By Ben Goddard - 07/15/09 05:56 PM EDT
Then the climate bill came and went in a blinding flash. In meetings over the past month, more and more legislative strategists have been pulling back on their skepticism about fast action on healthcare reform, next up on the president’s domestic agenda.
The hearings on Judge Sonia Sotomayor’s nomination to the Supreme Court have been sucking a lot of the airtime out of broadcast news schedules, but behind-the-scenes work on a healthcare plan has been frenetic. As recently as a week ago it seemed impossible that there would be anything even slightly resembling a plan on which to base actual legislation. This week, House Democrats rolled out a plan with a lot of details and ambitious goals. On Wednesday, the Senate Health, Education, Labor and Pensions (HELP) Committee actually reported out a bill — a feat that, going into the weekend, a dozen different lobbyists told me was impossible. Sen. Chris Dodd (D-Conn.) and few key committee members may be holding an event Thursday to describe what is in their proposal and why it is what America needs. Rumor is, there may be a couple of surprise guests at that event, which should increase the buzz factor around the accomplishment considerably.
An even more important reason for what Dodd is calling a historic accomplishment is simply that this White House and this Congress are willing to change the Washington establishment rules. The administration, and some powerful interest groups, decided they didn’t want a major war over healthcare reform this year. In fact, they haven’t even been looking for a real skirmish. Representatives from healthcare businesses ranging from insurers to hospitals to pharmaceuticals have chosen to sit down and try to reason together in quiet meeting rooms rather than launch highly visible and noisy battles.

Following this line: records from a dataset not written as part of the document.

/-- A record line that is no record, or one of a symbol already read (R203). -/
theorem takeRecordLine_refused {s : State} {recs : List RawRecord} {toks : List Byte} (hc : HoldsRecords s recs)
    (h : ∀ r : RawRecord, r.ok = true → toks = r.bytes → r.sym ∈ recs.map RawRecord.sym) :
    takeRecordLine toks s = .raise .malformedTable s := by
  by_cases hrec : ∃ r : RawRecord, r.ok = true ∧ toks = r.bytes
  · obtain ⟨r, hok, rfl⟩ := hrec
    obtain ⟨h0, hl⟩ := RawRecord.ok_iff.1 hok
    obtain ⟨q, hq, hsym⟩ := List.mem_map.1 (h r hok rfl)
    have present : (ctOf s r.sym.toNat).isSome = true := by
      rw [hc, Option.isSome_iff_ne_none, ne_eq, recordedCode_none]
      exact fun absent => absent q hq (by rw [hsym])
    rw [RawRecord.bytes, takeRecordLine, if_neg h0, if_neg (not_not_intro hl), addRecord, if_pos present]
  · exact takeRecordLine_bad fun r hok htoks => hrec ⟨r, hok, htoks⟩

/-- Settles O35: `readTableText_ok`. -/
theorem ctRdxReadsLines : Obligations.CtRdxReadsLines := by
  intro s header recs hs hg hw hok hnd hl
  obtain ⟨c, hrun, -, hc⟩ := readTableText_ok hs hg hw hok hnd hl
  exact ⟨_, congrArg finish hrun, rfl, hc⟩

/-- Settles O36: the first line and a line after good ones are refused by the same three laws of RdLine and of the record line. -/
theorem ctRdxRefusesBadLines : Obligations.CtRdxRefusesBadLines := by
  intro s hs
  have hs' : StreamsOk { s with ct := [] } := ⟨hs.pos, hs.len⟩
  refine ⟨fun toks start tail n hr hl hb hg => ?_, fun toks line rest hr hl h4 h8 hg => ?_, fun part more hr hp hf => ?_, ?_⟩
  · exact congrArg finish (readTableText_firstLine_raises (readLine_refused hs' hl hr hb hg))
  · exact congrArg finish ((readTableText_header hs hl hg hr).trans (if_pos ⟨h4, h8⟩))
  · exact congrArg finish (readTableText_firstLine_raises (readLine_interrupted hs' hp hr hf))
  intro header recs text hw hok hnd hl
  have loop {rest : List Byte} (hg : SourceGives text.length s) (hr : sourceRest s = text ++ rest) :
      GoesOn (readTableText s) readRecordLine s text.length header recs rest.length := readTableText_records hs hw hok hnd hl hg hr
  refine ⟨fun toks start tail n hr hne hstart hb hg => ?_, fun toks line rest hr hline hbad hg => ?_, fun part more hr hp hf => ?_⟩
  · have hg1 : SourceGives text.length s := hg.le (Nat.le_add_right _ _)
    refine (loop hg1 hr).stops hs hg1 hr hne fun c _ => ?_
    rw [readRecordLine, readLine_refused (streamsOk_accepted hs hg1 header c) hstart (sourceRest_accepted hs hg1 hr header c) hb
      (hg.accepted hs header c), Run.andThen_raise]
  · rw [List.length_append] at hg ⊢
    have hg1 : SourceGives text.length s := hg.le (Nat.le_add_right _ _)
    refine (loop hg1 hr).stops hs hg1 hr (List.append_ne_nil_of_left_ne_nil hline.text_ne_nil rest) fun c hc => ?_
    rw [readRecordLine_line (streamsOk_accepted hs hg1 header c) hline (hg.accepted hs header c) (sourceRest_accepted hs hg1 hr header c)]
    exact takeRecordLine_refused hc hbad
  · rw [List.length_append] at hf ⊢
    have hg1 : SourceGives text.length s := hf.gives.le (Nat.le_add_right _ _)
    refine (loop hg1 hr).stops hs hg1 hr (hf.rest_ne_nil hr) fun c _ => ?_
    rw [readRecordLine, readLine_interrupted (streamsOk_accepted hs hg1 header c) hp (sourceRest_accepted hs hg1 hr header c)
      (hf.accepted hs header c), Run.andThen_raise]

/-! What a writer wrote, read back (R205). -/

/-- A command that leaves ERR at 0 came to its end without a `raise` (R318). -/
theorem ok_of_finish_next {r : Run Unit} {t : State} (h : finish r = .next t) (herr : t.err = none) : r = .ok () t := by
  rcases finish_eq_next.1 h with hok | ⟨k, u, -, rfl⟩
  · exact hok
  · cases herr

/-- What a part has appended where it ended normally, if it can only append `file` there. -/
theorem Run.Ends.appended {r : Run Unit} {s t : State} {file bytes : List Byte} {Q : ErrKind → State → Prop} {S : Prop}
    (h : r.Ends (fun _ t => t = { s with snk := s.snk ++ file }) Q S) (hrun : r = .ok () t) (ht : t.snk = s.snk ++ bytes) :
    bytes = file := by
  rw [hrun] at h
  rw [show t = { s with snk := s.snk ++ file } from h] at ht
  exact (List.append_cancel_left ht).symm

/-- A header that holds the size gives it back (30_encoding.md R101). -/
theorem fromLe_le_of_fits {w : Nat} {s : State} (hw : w = 4 ∨ w = 8) (h : sizeTooBig w s = false) :
    fromLe (le w s.origSize) = s.origSize := by
  rcases hw with rfl | rfl
  · exact fromLe_le_four s.origSize (Nat.lt_of_not_le fun hbig => of_decide_eq_false h ⟨rfl, hbig⟩)
  · exact fromLe_le_eight s.origSize

/-- A writer that came to its end had a header that holds the size (R191). -/
theorem sizeTooBig_false_of_writeTable {w : Nat} {s t : State} (h : writeTable w s = .ok () t) : sizeTooBig w s = false := by
  rw [← Bool.not_eq_true]
  intro hbig
  rw [writeTable, if_pos hbig] at h
  cases h

/-- The same of the text form (R199). -/
theorem sizeTooBig_false_of_writeTableText {w : Nat} {s t : State} (h : writeTableText w s = .ok () t) : sizeTooBig w s = false := by
  rw [← Bool.not_eq_true]
  intro hbig
  rw [writeTableText, if_pos hbig] at h
  cases h

/-- A store that holds the records of CT is CT. -/
theorem eq_ct_of_rawRecords {s : State} (hs : Inv s) {c : Cells (Option Code)} (hw : cellsWf none Config.nsym c = true)
    (hc : ∀ b, readCell none c b = recordedCode (rawRecords s) b) : c = s.ct :=
  cells_ext hw hs.ctWf fun b => (hc b).trans (recordedCode_rawRecords hs.ctWf hs.codes b)

section
variable {s t u : State} {w : Nat} (hw : w = 4 ∨ w = 8) (hs : Inv s) (hu : StreamsOk u) (hg : SourceGives (srcLeft u) u)
  (ht : t.snk = s.snk ++ sourceRest u)
include hw hs hu hg ht

/-- The binary form read back (R205). -/
theorem readTable_writeTable (hrun : writeTable w s = .ok () t) :
    readTable w u = .ok () { u with origSize := s.origSize, ct := s.ct, rp := BitVec.ofNat 64 u.src.length } := by
  have written : sourceRest u = tableBytes w s := (writeTable_ends w s).appended hrun ht
  obtain ⟨c, hread, hwf, hc⟩ := readTable_ok hu hg (rawRecords_ok hs.codes) (rawRecords_nodup s) (written.trans (tableBytes_eq w s))
  rw [length_le, fromLe_le_of_fits hw (sizeTooBig_false_of_writeTable hrun), eq_ct_of_rawRecords hs hwf hc] at hread
  exact hread

/-- The text form read back (R205). -/
theorem readTableText_writeTableText (hrun : writeTableText w s = .ok () t) :
    readTableText u = .ok () { u with origSize := s.origSize, ct := s.ct, rp := BitVec.ofNat 64 u.src.length } := by
  have written : sourceRest u = tableText w s := (writeTableText_ends w s).appended hrun ht
  obtain ⟨c, hread, hwf, hc⟩ := readTableText_ok (header := le w s.origSize) hu hg (by rwa [length_le]) (rawRecords_ok hs.codes)
    (rawRecords_nodup s) (written ▸ spellsLines_tableText (by omega) s)
  rw [fromLe_le_of_fits hw (sizeTooBig_false_of_writeTableText hrun), eq_ct_of_rawRecords hs hwf hc] at hread
  exact hread

end

/-- Settles O37: each form read back, in its two widths. -/
theorem tableRoundTrip : Obligations.TableRoundTrip := by
  intro s t u wr rd hpair hs hu _ hrun herr ht hg
  simp only [List.mem_cons, Prod.mk.injEq, List.not_mem_nil, or_false] at hpair
  rcases hpair with ⟨rfl, rfl⟩ | ⟨rfl, rfl⟩ | ⟨rfl, rfl⟩ | ⟨rfl, rfl⟩
  · exact congrArg finish (readTable_writeTable (.inl rfl) hs hu.streams hg ht (ok_of_finish_next hrun herr))
  · exact congrArg finish (readTable_writeTable (.inr rfl) hs hu.streams hg ht (ok_of_finish_next hrun herr))
  · exact congrArg finish (readTableText_writeTableText (.inl rfl) hs hu.streams hg ht (ok_of_finish_next hrun herr))
  · exact congrArg finish (readTableText_writeTableText (.inr rfl) hs hu.streams hg ht (ok_of_finish_next hrun herr))

end Sys2Proof.Machine
end

section
/-! Where BP_ENC stops short of the end of its source (45_bit_packer.md R233, Faults), with the obligation BpEncStopsAtUnknownSymbol. -/

namespace Sys2Proof.Machine

/-! The packer between two passes. -/

/-- The state after the passes over `msg`: the bytes are read, the whole bytes of their code bits are in the sink. -/
def packed (msg : List Byte) (s : State) : State := { advance msg.length s with snk := s.snk ++ wholeBytes (codeBits s msg) }

theorem advance_packed (n : Nat) (msg : List Byte) (s : State) :
    advance n (packed msg s) = { advance (msg.length + n) s with snk := s.snk ++ wholeBytes (codeBits s msg) } :=
  congrArg (fun u => { u with snk := s.snk ++ wholeBytes (codeBits s msg) }) (advance_advance msg.length n s)

theorem length_snk_packed (msg : List Byte) (s : State) : (packed msg s).snk.length = s.snk.length + (codeBits s msg).length / 8 := by
  rw [packed, List.length_append, length_wholeBytes]

section
variable {s : State} {before after : List Byte}

theorem streamsOk_packed (hs : StreamsOk s) (hg : SourceGives before.length s) : StreamsOk (packed before s) :=
  ⟨(hg.streamsOk hs).pos, hs.len⟩

theorem sourceRest_packed (hs : StreamsOk s) (hg : SourceGives before.length s) (hr : sourceRest s = before ++ after) :
    sourceRest (packed before s) = after := by
  refine (hg.rest hs).trans ?_
  rw [hr, List.drop_left]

The White House and PhRMA were two of the first to find common ground on the broad outlines of reform while reserving the right to disagree over some of the details. Various trade groups representing the hospital industry announced a “surprise” agreement a few weeks ago that not only helped toward the goal of universal coverage but also made some deep cuts in the costs that are the biggest single driving force for healthcare reform. Insurers worked closely with the Senate HELP committee, first with Sen. Edward Kennedy (D-Mass.) and then with Dodd in Kennedy’s absence, and continue to search for common ground with the White House and other congressional leaders.
Yes, all these negotiations have left blurred lines and any number of issues where the details could trip up the process of getting to reform. How to pay for a plan the president wants and what role the public and the private sector will play in healthcare delivery are just two big issues — each of which has a whole set of knotty problems to be untangled before a bill will be ready for the president’s desk. But the environment is one of cooperation, not confrontation, this year, and that alone is a big step forward.